**ACTIVITY:** Would you reproduce exactly the lines below from the one holding "rw [hne, Bool.false_and, Bool.or_false, cachedBits_getElem]" through the one holding "The state after", inclusive, and no others?
+ + + + + + +
theorem cachedBits_empty : cachedBits Writer.empty = [] := rfl

/-- A placed bit comes after the bits in the cache. -/
theorem cachedBits_placeBit (s : State) (v : Bool) (hp : s.bw.pos.val < 8) (hw : WriterOk s.bw) :
    cachedBits (placeBit v s).bw = cachedBits s.bw ++ [v] := by
  have hval : (placeBit v s).bw.pos.val = s.bw.pos.val + 1 := by
    rw [placeBit_bw, posNext_val]; omega
  apply List.ext_getElem
  · rw [List.length_append, cachedBits_length, cachedBits_length, hval, List.length_singleton]
  · intro i h1 h2
    rw [cachedBits_length, hval] at h1
    have hi8 : i < 8 := by omega
    have hlhs : (cachedBits (placeBit v s).bw)[i]'(by rw [cachedBits_length, hval]; exact h1) =
        (bitAt s.bw.byte i || (decide (i = s.bw.pos.val) && v)) := by
      rw [cachedBits_getElem, placeBit_bw, bitAt_or_bitMask _ _ hi8 hp]
    rw [hlhs]
    rcases Nat.lt_or_ge i s.bw.pos.val with hlt | hge
    · rw [List.getElem_append_left (by rw [cachedBits_length]; exact hlt)]
      have hne : decide (i = s.bw.pos.val) = false := decide_eq_false (by omega)
      rw [hne, Bool.false_and, Bool.or_false, cachedBits_getElem]
    · have hie : i = s.bw.pos.val := by omega
      rw [List.getElem_append_right (by rw [cachedBits_length]; exact hge), hw i hge hi8]
      simp [hie]

/-- The state after these bytes have been put at the sink and the writer is `w`. -/
def afterPuts (s : State) (w : Writer) (bs : List Byte) : State :=
  { s with
    bw := w
    snk := s.snk.drop bs.length
    trace := s.trace ++ bs.map fun b => .snkPut b .ok }

theorem afterPuts_afterPuts (s : State) (w w' : Writer) (bs bs' : List Byte) :
    afterPuts (afterPuts s w bs) w' bs' = afterPuts s w' (bs ++ bs') := by
  simp [afterPuts]

/-- The bytes these puts added at the sink. -/
theorem newSinkBytes_afterPuts (s : State) (w : Writer) (bs : List Byte) : newSinkBytes s (afterPuts s w bs) = bs := by
  simp [newSinkBytes, sinkBytes, afterPuts, List.filterMap_append, List.filterMap_map, Function.comp_def, putByte]

/-- A bit write that is accepted: a full cache is put first, and the bit comes after the bits accepted before. -/
theorem writeBitCore_ok {s t : State} {v : Bool} (hw : WriterOk s.bw) (h : writeBitCore v s = (.ok, t)) :
    ∃ w bs, t = afterPuts s w bs ∧ 8 * bs.length + w.pos.val = s.bw.pos.val + 1 ∧ 1 ≤ w.pos.val ∧
      bitsOf bs ++ cachedBits w = cachedBits s.bw ++ [v] ∧ WriterOk w := by
  have hok := writerOk_writeBitCore s v hw
  rcases writeBitCore_cases s v with ⟨hp, hr⟩ | ⟨hp, ⟨rest, hs, hr⟩ | ⟨rest, hs, hr⟩ | ⟨rest, hs, hr⟩ | ⟨hs, hr⟩⟩
  · rw [hr] at h hok
    cases h
    refine ⟨(placeBit v s).bw, [], ?_, ?_, ?_, cachedBits_placeBit s v hp hw, hok⟩
    · simp [afterPuts, placeBit, setBw]
    · rw [placeBit_bw, posNext_val, List.length_nil]; omega
    · rw [placeBit_bw, posNext_val]; omega
  · rw [hr] at h hok
    cases h
    refine ⟨_, [s.bw.byte], ?_, ?_, ?_, ?_, hok⟩
    · simp only [afterPuts, placeBit, setBw, record, popSnk, hs]
      rfl
    · show 8 * 1 + 1 = s.bw.pos.val + 1
      omega
    · show 1 ≤ 1
      omega
    · rw [cachedBits_placeBit _ v (by decide : (Writer.empty).pos.val < 8) writerOk_empty, cachedBits_full hp]
      show bitsOf [s.bw.byte] ++ (cachedBits Writer.empty ++ [v]) = _
      rw [cachedBits_empty, bitsOf_cons, bitsOf_nil]
      simp
  all_goals rw [hr] at h; cases h

/-- A bit sequence that is accepted whole. -/
theorem writeMany_ok : ∀ {vs : List Bool} {s t : State}, WriterOk s.bw → writeMany vs s = (.ok, t) →
    ∃ w bs, t = afterPuts s w bs ∧ 8 * bs.length + w.pos.val = s.bw.pos.val + vs.length ∧ (vs ≠ [] ∨ 1 ≤ s.bw.pos.val → 1 ≤ w.pos.val) ∧
      bitsOf bs ++ cachedBits w = cachedBits s.bw ++ vs ∧ WriterOk w
  | [], s, t, hw, h => by
    cases h
    exact ⟨s.bw, [], by simp [afterPuts], by simp, fun h => h.resolve_left (fun h => h rfl), by simp [bitsOf_nil], hw⟩
  | v :: vs, s, t, hw, h => by
    rw [writeMany] at h
    cases hr : writeBitCore v s with
    | mk res u =>
      rw [hr] at h
      cases res with
      | ok =>
        obtain ⟨w, bs, rfl, hlen, hpos, hbits, hw'⟩ := writeBitCore_ok hw hr
        obtain ⟨w2, bs2, rfl, hlen2, hpos2, hbits2, hw2⟩ := writeMany_ok (s := afterPuts s w bs) hw' h
        have hbw : (afterPuts s w bs).bw = w := rfl
        rw [hbw] at hlen2 hbits2
        refine ⟨w2, bs ++ bs2, afterPuts_afterPuts .., ?_, ?_, ?_, hw2⟩
        · rw [List.length_append, List.length_cons]; omega
        · exact fun _ => hpos2 (.inr hpos)
        · rw [bitsOf_append, List.append_assoc, hbits2, ← List.append_assoc, hbits, List.append_assoc]
          rfl
      | sinkIo => cases h
      | waits => cases h

theorem okAnswers_succ (m : Nat) : okAnswers (m + 1) = some .ok :: okAnswers m := rfl

/-- A sink that answers enough puts with OK accepts the whole sequence. -/
theorem writeMany_accepts : ∀ {vs : List Bool} {s : State} {m : Nat} {rest : List (Option SnkAnswer)},
    s.snk = okAnswers m ++ rest → s.bw.pos.val + vs.length ≤ 8 * (m + 1) → ∃ t, writeMany vs s = (.ok, t)
  | [], s, _, _, _, _ => ⟨s, rfl⟩
  | v :: vs, s, m, rest, hs, hm => by
    rw [List.length_cons] at hm
    rw [writeMany]
    rcases writeBitCore_cases s v with ⟨hp, hr⟩ | ⟨hp, hr⟩
    · rw [hr]
      refine writeMany_accepts (m := m) (rest := rest) hs ?_
      rw [placeBit_bw, posNext_val]
      omega
    · cases m with
      | zero => omega
      | succ m =>
        rw [okAnswers_succ, List.cons_append] at hs
        rcases hr with ⟨rest', hs', hr⟩ | ⟨rest', hs', hr⟩ | ⟨rest', hs', hr⟩ | ⟨hs', hr⟩
        · rw [hr]
          refine writeMany_accepts (m := m) (rest := rest) ?_ ?_
          · rw [placeBit_snk, setBw_snk, record_snk, popSnk_snk, hs]
            rfl
          · show 1 + vs.length ≤ 8 * (m + 1)
            omega
        all_goals rw [hs] at hs'; cases hs'

/-- A sequence written in two parts. -/
theorem writeMany_append {vs ws : List Bool} {s t : State} (h : writeMany vs s = (.ok, t)) :
    writeMany (vs ++ ws) s = writeMany ws t := by
  induction vs generalizing s with
  | nil => cases h; rfl
  | cons v vs ih =>
    rw [List.cons_append, writeMany]
    rw [writeMany] at h
    cases hr : writeBitCore v s with
    | mk res u =>
      rw [hr] at h
      cases res with
      | ok => exact ih h
      | sinkIo => cases h
      | waits => cases h

/-- ENC_SYM's loop goes on after the bits that are accepted. -/
theorem writeCode_append {sym : Byte} {c d : List Bool} {k : Nat} {s t : State} (h : writeMany c s = (.ok, t)) :
    writeCode sym (c ++ d) k s = writeCode sym d (k + c.length) t := by
  induction c generalizing s k with
  | nil => cases h; rfl
  | cons v c ih =>
    rw [List.cons_append, writeCode]
    rw [writeMany] at h
    cases hr : writeBitCore v s with
    | mk res u =>
      rw [hr] at h
      cases res with
      | ok =>
        have := ih (k := k + 1) h
        rw [List.length_cons]
        rw [show k + (c.length + 1) = k + 1 + c.length by omega]
        exact this
      | sinkIo => cases h
      | waits => cases h

/-! ### Transactions that are not answered -/

/-- A source that does not answer leaves the command waiting. -/
theorem srcRead_unanswered {s : State} {rest : List (Option SrcAnswer)} (h : Unanswered s.src rest) :
    srcRead s = (none, { s with src := rest, waiting := some .srcRead }) := by
  rcases h with ⟨h, rfl⟩ | h <;> simp [srcRead, h, waitOn, popSrc]

/-- A sink that does not answer a put leaves the command waiting. -/
theorem snkPut_unanswered {s : State} {b : Byte} {rest : List (Option SnkAnswer)} (h : Unanswered s.snk rest) :
    snkPut b s = (none, { s with snk := rest, waiting := some (.snkPut b) }) := by
  rcases h with ⟨h, rfl⟩ | h <;> simp [snkPut, h, waitOn, popSnk]

/-- A sink that does not answer a sync leaves the command waiting. -/
theorem snkSync_unanswered {s : State} {rest : List (Option SnkAnswer)} (h : Unanswered s.snk rest) :
    snkSync s = (none, { s with snk := rest, waiting := some .snkSync }) := by
  rcases h with ⟨h, rfl⟩ | h <;> simp [snkSync, h, waitOn, popSnk]

/-- A bit read that needs a byte waits where the source does not answer. -/
theorem readBitCore_unanswered {s : State} {rest : List (Option SrcAnswer)} (he : s.br.eos = false)
    (hp : s.br.pos.val = 8) (h : Unanswered s.src rest) :
    readBitCore s = (.waits, { s with src := rest, waiting := some .srcRead }) := by
  rw [readBitCore, he, if_neg (by simp), if_pos (by omega), srcRead_unanswered h]

/-- A bit write that must put the full cache waits where the sink does not answer. -/
theorem writeBitCore_unanswered {s : State} {v : Bool} {rest : List (Option SnkAnswer)} (hp : s.bw.pos.val = 8)
    (h : Unanswered s.snk rest) :
    writeBitCore v s = (.waits, { s with snk := rest, waiting := some (.snkPut s.bw.byte) }) := by
  rw [writeBitCore, if_pos (by omega), snkPut_unanswered h]

end Sys2Proof.Machine
end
+ + + + + + +
**RESULT BELOW:**
      rw [hne, Bool.false_and, Bool.or_false, cachedBits_getElem]
    · have hie : i = s.bw.pos.val := by omega
      rw [List.getElem_append_right (by rw [cachedBits_length]; exact hge), hw i hge hi8]
      simp [hie]

/-- The state after these bytes have been put at the sink and the writer is `w`. -/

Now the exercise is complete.